Lula, pode-se dizer, já experimentou um pouco de tudo, sem excluir o ensaio de golpe civil, um ministério e poderes confusos, forças militares desencontradas, além de uma crise humanitária indígena originalmente importada da Venezuela. Não seria admissível, na verdade patético, tomar como base que essa marafunda acabe sendo útil ao desempenho presidencial, porque chega a hora em que os desafios e perigos se acumulam e se juntam. E ele acaba perdendo o apoio dos que, apenas por exclusão, nele votaram. Aqueles que o aceitaram, preferindo-o a ter de tolerar mais quatro anos de Bolsonaro.

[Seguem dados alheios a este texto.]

-- ==== Sys2Proof/Machine/State.lean ====
section
/-!
DEFINITION. The state of the UN8170 as plain data: the register file, memory, the Yafort cores, each block's working
state and the queue of waiting commands; the fault and refusal reasons; the primitive state changes; the state after
reset.
-/
namespace Sys2Proof.Machine

/-! ### Yafort cores (chapters 02 and 03) -/

/-- A posted write of a core: a store to F space, or a P-class device operation with its opcode and sub (Table 03.2),
its register operands, its L block as read at issue (R97) and its instant; or the error response of one that has completed
at its target, on its way back (R54, R100): a bus error, or a code of Table 03.5 with the operation's opcode. -/
inductive Posted where
  | store (addr width value : Nat)
  | op (opcode sub : Nat) (a b : Word) (blk : List Word) (ta : Instant)
  | busError
  | refused (opcode code : Nat)
  deriving DecidableEq, Repr

/-- The answer of a target to a Q-class operation (R96): status code, detail, rd, DRES, output block, bus error. -/
structure Resp where
  code : Nat
  detail : Nat
  rd : Word
  dres : Word
  blk : List Word
  busErr : Bool
  deriving DecidableEq, Repr

/-- A Q-class operation in flight: opcode, sub, destination register, register operands, input block, output block's
L address and instant. -/
structure QReq where
  opcode : Nat
  sub : Nat
  rd : Nat
  a : Word
  b : Word
  blk : List Word
  outBlk : Nat
  ta : Instant
  deriving DecidableEq, Repr

/-- What a core waits for. `query` holds the response once the target has served the request. -/
inductive Wait where
  | none
  | ldf (rd addr width : Nat)
  | query (q : QReq) (resp : Option Resp)
  | twait (t : Instant)
  | fence
  | room (p : Posted)
  deriving DecidableEq, Repr

/-- CORE_STATE.STATE (Table 02.22). -/
inductive CoreRun where
  | held | idle | running | halted
  deriving DecidableEq, Repr

/-- One Yafort core: SC0-SC63, and the management core as number 64 (Tables 02.1, 02.2, 02.17, 03.4). -/
structure Core where
  g : FMap Word := []
  p : BitVec 8 := 1#8
  t : FMap Instant := []
  pc : Nat := 0
  cy : Bool := false
  be : Bool := false
  sat : Bool := false
  evsrc : Word := 0#32
  evarg : Word := 0#32
  evtime : Instant := 0#64
  xseg : Nat := 0
  cycleHi : Word := 0#32
  /-- LTB at which the core left HELD: CYCLE counts from it. -/
  released : Nat := 0
  /-- HBUDGET as loaded at dispatch, and LTB at dispatch: HLEFT counts down from them (R81). -/
  budget : Nat := 0
  dispatched : Nat := 0
  dstat : Word := 0#32
  derr : Word := 0#32
  dres : Word := 0#32
  dlat : Word := 0#32
  fvec : Word := 0#32
  fcause : Word := 0#32
  fpc : Word := 0#32
  faddr : Word := 0#32
  fsave : Word := 0#32
  inFault : Bool := false
  xcrc : Word := 0#32
  run : CoreRun := .held
  /-- The slot of the running handler, and whether it is the INIT handler (R75, R90). -/
  slot : Nat := 0
  init : Bool := false
  /-- A handler runs or is halted: a core halted outside one resumes to IDLE (assumption 9). -/
  inHandler : Bool := false
  /-- HALT was written while RUNNING: the core halts at its next DONE. -/
  haltReq : Bool := false
  /-- KILL was written while a Q-class response was awaited (R134). -/
  killReq : Bool := false
  faulted : Bool := false
  marked : Bool := false
  badBind : Bool := false
  /-- CORE_STATE.PC: the next instruction's address as captured when the core last left RUNNING. -/
  statePc : Nat := 0
  pend : BitVec 16 := 0#16
  slotArg : FMap Word := []
  slotTime : FMap Instant := []
  /-- Armed core timers (R108): timer number to instant. -/
  timers : FMap Instant := []
  wait : Wait := .none
  /-- LTB at which the present wait began (DLAT, R99). -/
  since : Nat := 0
  /-- Posted writes not yet completed, oldest first: at most four (R23). -/
  posted : List Posted := []
  /-- Words of the management core's RAM stored to since its last FENCE, with the word fetch still sees (R82). -/
  stale : FMap Word := []
  deriving DecidableEq, Repr

/-! ### Traffic manager (chapter 08) -/

/-- A ring descriptor, W0-W3 (Table 03.9). -/
structure Desc where
  w0 : Word
  w1 : Word
  w2 : Word
  w3 : Word
  deriving DecidableEq, Repr

/-- A descriptor held on a ring, with its STAMP (LTB µs) and its storage slot (R299, R303). -/
structure RingEntry where
  d : Desc
  stamp : Nat
  slot : Nat
  deriving DecidableEq, Repr

/-- One ring: its descriptors, head first, the next storage slot, the state of its pointer copies (0 good, 1 one copy
bad, 2 any other disagreement) and whether a reclaim runs (R305). -/
structure Ring where
  q : List RingEntry := []
  tail : Nat := 0
  ptrFault : Nat := 0
  reclaiming : Bool := false
  /-- LTB second in which EV_TM_LATENCY was last raised, plus one (R312). -/
  lateSec : Nat := 0
  deriving DecidableEq, Repr

/-- A completion or delivery its producer holds until the ring is enabled and has room (Table 08.5). -/
structure HeldPush where
  ring : Nat
  d : Desc
  /-- The producer: 1 voice, 2 cipher lane, 3 listen lane, 4 Atomiser, 5 Ethernet transmitter, with its unit. -/
  source : Nat
  unit : Nat
  deriving DecidableEq, Repr

structure Tm where
  rings : FMap Ring := []
  held : List HeldPush := []
  /-- TM_EXP.PTR_INJECT and PAR_INJECT await their next access (Table 08.20). -/
  ptrInject : Bool := false
  parInject : Bool := false
  deriving DecidableEq, Repr

/-! ### RF front-end (chapter 04) -/

/-- The working state of one RF port. -/
structure FePort where
  /-- The cause of the running calibration (EV20's codes: 0 start, 1 command, 2 temperature, 3 switch, 4 lock loss, 5
  forced), and LTB when it began. -/
  cal : Option Nat := none
  calSince : Nat := 0
  /-- The pending request's cause, LTB when it was made, and whether it has become forced, with its chosen instant S. -/
  pend : Option Nat := none
  pendSince : Nat := 0
  forcedAt : Option Instant := none
  /-- A failed calibration that is to be repeated, or whose repeat runs: its cause, and LTB when (R151). -/
  retry : Option (Nat × Nat) := none
  /-- The port is in the state of R151 after a second failure. -/
  failed : Bool := false
  /-- The AGC step, 0 the highest gain (R138, R204). -/
  agc : Nat := 0
  /-- Consecutive fault measurements in this transmission, and consecutive good ones at folded power (R159, R160). -/
  faults : Nat := 0
  goods : Nat := 0
  /-- LTB ns of the last load measurement. -/
  measured : Option Nat := none
  /-- What ANT_SEL drives, and whether a written value waits (R156). -/
  antPins : Nat := 0
  antWait : Bool := false
  /-- PA_EN is active (R153). -/
  paEn : Bool := false
  /-- LTB of the end, or drop, of the port's last transmission (R153, R156). -/
  lastEnd : Nat := 0
  deriving DecidableEq, Repr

O presidente deixa entender isso, com a constante preocupação em conferir ao antecessor todas as culpas e pecados que acabaram jogados em seus ombros. O que pode ser apenas uma verdade parcial, robustecendo sua tática de cultivar o mesmo antagonismo que o levou a ganhar a eleição. Mas cansa.

Prática perigosa, porque, com o passar do tempo, os argumentos se esvaem, e a opinião pública começa a cobrar resultados. Uma advertência veio, há dias, quando, tentando justificar o calote de Cuba e Venezuela nos empréstimos contraídos com o Brasil, denunciou Bolsonaro como culpado, por ter criado condições para a vergonhosa inadimplência. Pois, se assim foi, agora cabe a Lula forçar seus bons amigos a pagar o que devem. Vejamos se é um bom cobrador.

Esse episódio acabou por criar mais um tema de confronto. E confronto em relação aos deveres dos amigos latinos, se pouco ajuda, muito pode levar prejuízos ao governo principiante.

É chegada a hora de eliminar tensões, porque, com elas permanentemente sobre a mesa, torna-se impossível governar, como devem entender e aconselhar os apoiadores políticos, estejam eles dentro ou fora do Congresso. Oportuno também esperar, no que couber, a contribuição das eminências da área econômica, para esvaziar a peleja entre a presidência e o Banco Central, cuja autonomia voltou a ser questionada. Esse conflito, gerado por interpretação diversa na origem dos juros e a responsabilidade em contê-los, leva a grandes preocupações quanto a investimentos e os ativos brasileiros no mercado, ao mesmo tempo em que arranha o prestígio da economia no Exterior.

Não há como concomitar crises, paz e desenvolvimento, ainda que aquelas possam ajudar o governante a camuflar suas dificuldades, temporariamente. Se entenderem isso, as lideranças políticas, sejam elas simpáticas ou não ao governo, terão de assumir o papel de pacificadoras. E sem mais tardar.